* **Brief**: Copy, from the entries below, each line where the word "rInt" can be found.
· · ·
-- ==== Sys2Proof/Machine/TimeUnit.lean ====
section
/-!
DEFINITION. The time unit (R73 to R116): the local clock, the servo, the frame grid's input FSYNC_IN, captures,
triggers, and the PTP engine's data sets. These are the effects; the commands are in TimeCmds.lean.
-/

namespace Sys2Proof.Machine

open Sys2Proof

def timCnt (o : Nat) : Nat := 0x100500 + o

/-- The magnitude of a signed number. -/
def mag (x : Int) : Int := if x < 0 then -x else x

def clampInt (lo hi x : Int) : Int := max lo (min hi x)

/-- ±500 ppm and 100 ppm in steps of 2^-48 (R74, R99). -/
def rateMax : Int := 140737488355
def slewMax : Int := 28147497671

/-! The clock (R74, R75). -/

/-- R75: B is set to T and C_b to C before a new rate applies, held within ±500 ppm. -/
def Chip.setRate (c : Chip) (rInt slew : Int) (ticks : Nat) : Chip :=
  let rInt := clampInt (-rateMax) rateMax rInt
  let r := clampInt (-rateMax) rateMax (rInt + slew)
  c.setTime { c.time with base := c.now, cb := c.time.c.toNat, rInt := rInt, rate := r, slewTill := c.time.c.toNat + ticks }

/-- The r in force, in units of 10^-12. -/
def Chip.rateNow (c : Chip) : Int :=
  (if c.time.c.toNat < c.time.slewTill then c.time.rate else c.time.rInt) * 1000000000000 / 2 ^ 48

/-! Triggers (R112 to R114). -/

/-- The mode of a trigger. -/
def Chip.trigMode (c : Chip) (n : Nat) : Nat := c.get (TIM_TRIGn_CTRL.MODE n)

def Chip.trig (c : Chip) (n : Nat) : Trig := c.time.trigs.getD n Trig.idle

def Chip.setTrig (c : Chip) (n : Nat) (t : Trig) : Chip := c.setTime { c.time with trigs := c.time.trigs.set n t }

/-- The period of a `PERIODIC` trigger in 2^-16 ns: whole µs, 0 acting as 1, and 2^-16 µs (R116). -/
def Chip.trigPeriod (c : Chip) (n : Nat) : Int :=
  let w := c.get (TIM_TRIGn_PERIOD.PERIOD n)
  (max 1 (w / 2 ^ 16) : Nat) * usU + ((w % 2 ^ 16 : Nat) : Int) * 1000

/-- The first period boundary strictly after `t` of a trigger armed with `start` (R112). -/
def nextPeriod (start period t : Int) : Int :=
  if t < start then start else start + ((t - start) / period + 1) * period

/-- The later of `t` and the latest target that has fired. -/
def Trig.after (x : Trig) (t : Int) : Int :=
  match x.fired with
  | some g => max g t
  | none => t

/-- R112: the level that TRIGn drives: its asserted level is `POL`, its idle level the opposite. -/
def Chip.trigLevel (c : Chip) (n : Nat) : Bool := (c.trig n).asserted == c.bit (TIM_TRIGn_CTRL.POL n)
· · ·
* **Response**:
def Chip.setRate (c : Chip) (rInt slew : Int) (ticks : Nat) : Chip :=
  let rInt := clampInt (-rateMax) rateMax rInt
  let r := clampInt (-rateMax) rateMax (rInt + slew)
  c.setTime { c.time with base := c.now, cb := c.time.c.toNat, rInt := rInt, rate := r, slewTill := c.time.c.toNat + ticks }
  (if c.time.c.toNat < c.time.slewTill then c.time.rate else c.time.rInt) * 1000000000000 / 2 ^ 48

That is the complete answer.